The Crolles2 Alliance partners STMicroelectronics, Philips and Freescale Semiconductor have reached a preliminary agreement to cooperate on the creation and validation of high-level System-on-Chip (SoC) intellectual property (IP) blocks. Implementation and completion of this agreement is still subject to the successful conclusion of a contract between the partners.
The companies already work together as part of the Crolles2 Alliance in the research, development and industrialization of CMOS process technologies. The Alliance partners see a bundling of effort in generation, validation and support of high-level SoC IP blocks as a logical next step. The goal is to shorten the time-to-market for the increasingly complex chips demanded by today’s systems.
The three Alliance partners plan to set up the Library and IP Partnership (LIPP) with operations across a number of sites. Potential sites include Grenoble, France, Eindhoven, The Netherlands, Austin, Texas and Bangalore and Noida in India, with headquarters in Eindhoven. LIPP will provide and support high-value re-usable SoC IP blocks that the partners will use in their System-on-Chip (SoC) designs at the 65nm CMOS node and beyond. Shared development of these standard yet design-intensive IP blocks means that each of the Crolles2 Alliance partners will be free to concentrate on its individual system-level competencies in the delivery of advanced SoCs to its customers. Consumers will benefit from earlier introduction of even more advanced multimedia and communications features in products that utilize the Crolles2 Alliance partners’ SoC solutions.
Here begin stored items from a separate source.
/-- A firmware processor's write of TARGET asks for the state; for P1 to P3 with a job it is ignored and sets REFUSED,
from anyone else it does nothing. POWER_STATE_CHANGE_DONE enters P1 with the tiles and cores off, P2 with the tiles
lost and the memories in self-refresh, P3 with LPDDR5X alone kept. It leaves a state through P0, with the functions
back, and from P2 and P3 with the reset event; after P3 four processors have restarted. While a reset is in progress
it waits. A write of PWR_RESET by BSC resets package, compute part, fabric or one processor; from anyone else it does
nothing. RESET_COMPLETE ends the oldest reset: compute or fabric functions return; a processor restarts when its image
still agrees (a free value of the model, assumption log 31), else it is held. Outside maintenance state JTAG
instructions that drive pins act as BYPASS. A port is up while link and processor are. -/
def Obligations.PowerStatesAndResets : Prop :=
  (∀ (q : Requester) (v : BitVec 64) (s : State),
    let n := bitsOf v 3 2
    let cur := s.fld F.PWR_STATE_CUR
    let off := F.PWR_STATE_TARGET.off
    (Requester.isFw q = true →
      (n ≠ 0 ∧ s.fld F.GLB_JOB_STATE ≠ 0 → ∃ t, exec (.pwrStateTarget q v) s = .next t ∧ t.bit F.PWR_STATE_REFUSED = true ∧ otherRegs [off] s t ∧
        t.fld F.PWR_STATE_TARGET = s.fld F.PWR_STATE_TARGET ∧ t.power = s.power) ∧
      (¬ (n ≠ 0 ∧ s.fld F.GLB_JOB_STATE ≠ 0) → ∃ t, exec (.pwrStateTarget q v) s = .next t ∧ t.fld F.PWR_STATE_TARGET = n ∧ otherRegs [off] s t ∧
        t.fld F.PWR_STATE_CUR = cur ∧ (n ≠ cur ∨ s.power.stateTarget.isSome = true → t.bit F.PWR_STATE_BUSY = true ∧ t.power.stateTarget = some n))) ∧
    (Requester.isFw q = false → exec (.pwrStateTarget q v) s = .next s) ∧
    (s.power.stateTarget = none ∨ s.power.resets ≠ [] → exec .powerStateChangeDone s = .next s) ∧
    (∀ k, s.power.on = true → s.power.off = none → s.power.resets = [] → s.power.stateTarget = some k → k < 4 →
      let ended := fun (t : State) => t.fld F.PWR_STATE_CUR = k ∧ t.bit F.PWR_STATE_BUSY = false ∧ t.power.stateTarget = none
      (cur = k → ∃ t, exec .powerStateChangeDone s = .next t ∧ ended t ∧ otherRegs [off] s t ∧ t.mem = s.mem) ∧
      (cur = 0 → k ≠ 0 → s.fld F.GLB_JOB_STATE ≠ 0 → ∃ t, exec .powerStateChangeDone s = .next t ∧ t.fld F.PWR_STATE_CUR = 0 ∧
        t.bit F.PWR_STATE_REFUSED = true ∧ t.power.stateTarget = none ∧ t.mem = s.mem) ∧
      (cur = 0 → s.fld F.GLB_JOB_STATE = 0 →
        (k = 1 → ∃ t, exec .powerStateChangeDone s = .next t ∧ ended t ∧ t.ready 12 = false ∧ (∀ i ∈ [16, 17, 18, 19], t.ready i = false) ∧
          t.tiles = s.tiles ∧ t.harts = s.harts ∧ t.mem = s.mem) ∧
        (k = 2 → ∃ t, exec .powerStateChangeDone s = .next t ∧ ended t ∧ t.ready 12 = false ∧ (∀ i, 16 ≤ i → i < 64 → t.ready i = false) ∧
          t.tiles = [] ∧ t.harts = s.harts ∧ (∀ c : CtrlId, t.bit (cfld c F.MEM_STAT_SELF_REFRESH) = true) ∧
          ((∀ c : CtrlId, wcbOk s c) → memoriesWf s → memQuiet s = true → ∀ a, a < sramWindow → t.byteAt a = s.byteAt a)) ∧
        (k = 3 → ∃ t, exec .powerStateChangeDone s = .next t ∧ ended t ∧ (∀ i, 9 ≤ i → i < 84 → t.ready i = false) ∧
          (∀ p ∈ [2, 3, 4, 5], t.ready p = false) ∧ t.tiles = [] ∧ t.harts = [] ∧ t.rings = s.rings ∧
          ((∀ c : CtrlId, wcbOk s c) → memoriesWf s → memQuiet s = true → ∀ a, lpBase ≤ a → a < sramWindow → t.byteAt a = s.byteAt a) ∧
          (memQuiet s = true → ∀ a, a < lpBase → t.byteAt a = 0))) ∧
      (cur ≠ 0 → k = 0 → s.power.resetAfter = none → ∃ t, exec .powerStateChangeDone s = .next t ∧ ended t ∧
        (cur = 1 → t.ready 12 = true ∧ (∀ i ∈ [16, 17, 18, 19], t.ready i = true) ∧ t.mem = s.mem ∧ t.rings = s.rings) ∧
        (cur = 2 → t.ready 12 = true ∧ (∀ i, 16 ≤ i → i < 64 → t.ready i = true) ∧ t.fld F.PWR_RESET_LAST_CLASS = 6 ∧
          raised s t 0x500 St.aborted [6, 0, 8] false) ∧
        (cur = 3 → (∀ i, 16 ≤ i → i < 64 → t.ready i = true) ∧ (∀ p ∈ [2, 3, 4, 5], t.ready p = true ∧ t.bit (fwpFld p F.FWP_STAT_RUNNING) = true) ∧
          t.fw.measure.length = s.fw.measure.length + 4 ∧ t.fld F.PWR_RESET_LAST_CLASS = 7 ∧ raised s t 0x500 St.aborted [7, 0, 8] false)) ∧
      (cur ≠ 0 → k ≠ 0 → k ≠ cur → ∃ t, exec .powerStateChangeDone s = .next t ∧ t.fld F.PWR_STATE_CUR = 0 ∧ t.power.stateTarget = some k)))
  ∧ (∀ s : State,
    (∀ (q : Requester) (v : BitVec 64), ∀ c ∈ [Instr.pwrResetPkg q v, .pwrResetCmp q v, .pwrResetFab q v, .pwrResetFwp q v],
      let k := bitsOf v 2 0
      let p := bitsOf v 11 8
      (q ≠ .fw 0 ∨ k < 2 ∨ 5 < k ∨ (k = 5 ∧ 6 ≤ p) → exec c s = .next s) ∧
      (q = .fw 0 → powerQuiet s →
        (k = 2 ∨ k = 3 ∨ k = 4 → ∃ t, exec c s = .next t ∧ t.power.resets = [(k, 0, 4)] ∧ t.fld F.PWR_RESET_LAST_CLASS = k ∧
          t.fld F.PWR_RESET_LAST_TRIGGER = 4 ∧ (k ≠ 4 → t.tiles = []) ∧ (k = 2 → t.draft = none ∧ t.fw.sessions = []) ∧
          (k = 3 → (∀ i ∈ [12, 16, 17, 18, 19], t.ready i = false) ∧ t.harts = [] ∧ t.fw = s.fw ∧ ∀ x : CtxId, t.ctx x = none) ∧
          (k = 4 → t.ready 13 = false ∧ (∀ x, t.portUp x = false) ∧ t.reqs = [] ∧ t.fw = s.fw)) ∧
        (k = 5 → p < 6 → s.bit (fwpFld p F.FWP_STAT_HELD) = false → (s.recentRestarts p s.clock.ns.toNat).length < 2 →
          ∃ t, exec c s = .next t ∧ t.power.resets = [(5, p, 4)] ∧ t.bit (fwpFld p F.FWP_STAT_RUNNING) = false ∧ t.ready p = false ∧
            (∀ x ∈ t.fw.taken, x.server ≠ some p) ∧ t.mem = s.mem))) ∧
    (s.power.resets = [] → exec .resetComplete s = .next s) ∧
    (∀ c p trig, s.power.resets = [(c, p, trig)] →
      (c < 3 → exec .resetComplete s = .next s) ∧
      (c = 3 → s.fld F.GLB_JOB_STATE ≠ 5 → ∃ t, exec .resetComplete s = .next t ∧ t.power.resets = [] ∧
        (∀ i ∈ [12, 16, 17, 18, 19], t.ready i = true) ∧ raised s t 0x500 St.aborted (leBytes 1 3 ++ leBytes 1 p ++ leBytes 1 trig) false) ∧
      (c = 3 → s.fld F.GLB_JOB_STATE = 5 → ∀ d n, s.draft = some d → d.scrub = false → n ∈ s.treeKids d → (∀ e ∈ d.tearDone, e.1 ≠ n) → n ≠ s.nodeId →
        ∃ t, exec .resetComplete s = .next t ∧ t.draft = some { d with tearDone := d.tearDone ++ [(s.nodeId, 1)] } ∧ t.fld F.GLB_JOB_STATE = 5 ∧ t.mem = s.mem) ∧
      (c = 4 → ∃ t, exec .resetComplete s = .next t ∧ t.power.resets = [] ∧ t.ready 13 = true ∧
        raised s t 0x500 St.aborted (leBytes 1 4 ++ leBytes 1 p ++ leBytes 1 trig) false) ∧
      (c = 5 → p < 6 → ∃ t, exec .resetComplete s = .next t ∧ t.power.resets = [] ∧ t.free = s.free + 1 ∧
        (Config.freeValue s.free ≠ 0 → t.ready p = true ∧ t.bit (fwpFld p F.FWP_STAT_RUNNING) = true ∧ t.bit (fwpFld p F.FWP_STAT_RESTARTING) = false ∧
          t.fld (fwpFld p F.FWP_STAT_RESTARTS) = (s.fld (fwpFld p F.FWP_STAT_RESTARTS) + 1) % 2 ^ 32 ∧
          t.fw.measure = s.fw.measure ++ [measureEntry p 2 s.stamp (bundleImage s.bundle (p + 1))]) ∧
        (Config.freeValue s.free = 0 → t.bit (fwpFld p F.FWP_STAT_HELD) = true ∧ t.ready p = false ∧
          recorded s t 0x600 St.measurementMismatch (leBytes 1 p) true) ∧
        raised s t 0x500 St.aborted (leBytes 1 5 ++ leBytes 1 p ++ leBytes 1 trig) false)) ∧
    (∀ i : JtagOp,
      let drives := i ∈ [JtagOp.extest, .extestPulse, .extestTrain, .clamp, .highz]
      (drives → s.bit F.MBX_STAT_MAINT = false → exec (.jtagInstruction i) s = .next { s with power := { s.power with jtag := .bypass } }) ∧
      (¬ drives ∨ s.bit F.MBX_STAT_MAINT = true → exec (.jtagInstruction i) s = .next { s with power := { s.power with jtag := i } })) ∧
    (∀ (e : EthId) (up : Bool),
      let ok := up && (s.ready (4 + e.val) || (s.bit F.SEC_STAT_RECOVERY && decide (e.val = 0)))
      ∃ t, exec (.ethLinkChange e up) s = .next t ∧ t.bit (F.ETH_PORT_STAT_UP.plus (8 * e.val)) = ok ∧ t.ready (6 + e.val) = ok ∧
        t.ready 8 = ((s.ready 0 || s.bit F.SEC_STAT_RECOVERY) && (t.ready 6 || t.ready 7)) ∧ t.ready (7 - e.val) = s.ready (7 - e.val) ∧
        otherRegs [(F.ETH_PORT_STAT_UP.plus (8 * e.val)).off, R.GLB_FUNC_READY] s t ∧ t.mem = s.mem ∧ t.power = s.power))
The three partner companies already share a common set of design rules and foundation library sets as part of the Crolles2 Alliance joint technology development activities. The preliminary understanding is to extend this alignment to include their SoC IP blocks and re-use methodology.
“The preliminary understanding represents a major step forward in overcoming the design gap – one of the biggest challenges for the semiconductor industry,” said Bart De Loore, newly appointed general manager of the Alliance LIPP and former general manager of Philips Semiconductors IP ReUse Technology Group. “It is the first time in the industry that a group of major semiconductor companies has agreed to share proprietary SoC IP blocks. This move is designed to help the Alliance partners roll out complex right-first-time SoCs faster than ever before from their advanced CMOS process technologies.”
Staff for the new Alliance LIPP organization initially will be drawn from the Alliance partners. Some of the first projects undertaken will be the development of re-usable IP blocks for advanced I/O interface standards, common analog IP blocks, embedded processors and SoC infrastructure IP for the Alliance’s 65-nm CMOS process.
In the context of SoC architectures and IP re-use, LIPP will also coordinate the participation of Alliance partners in industry standardization initiatives such as Structure for Packaging, Integrating and Re-using IP within Tool-flows (SPIRIT), Open SystemC Initiative (OSCI), and Virtual Socket Interface Alliance (VSIA).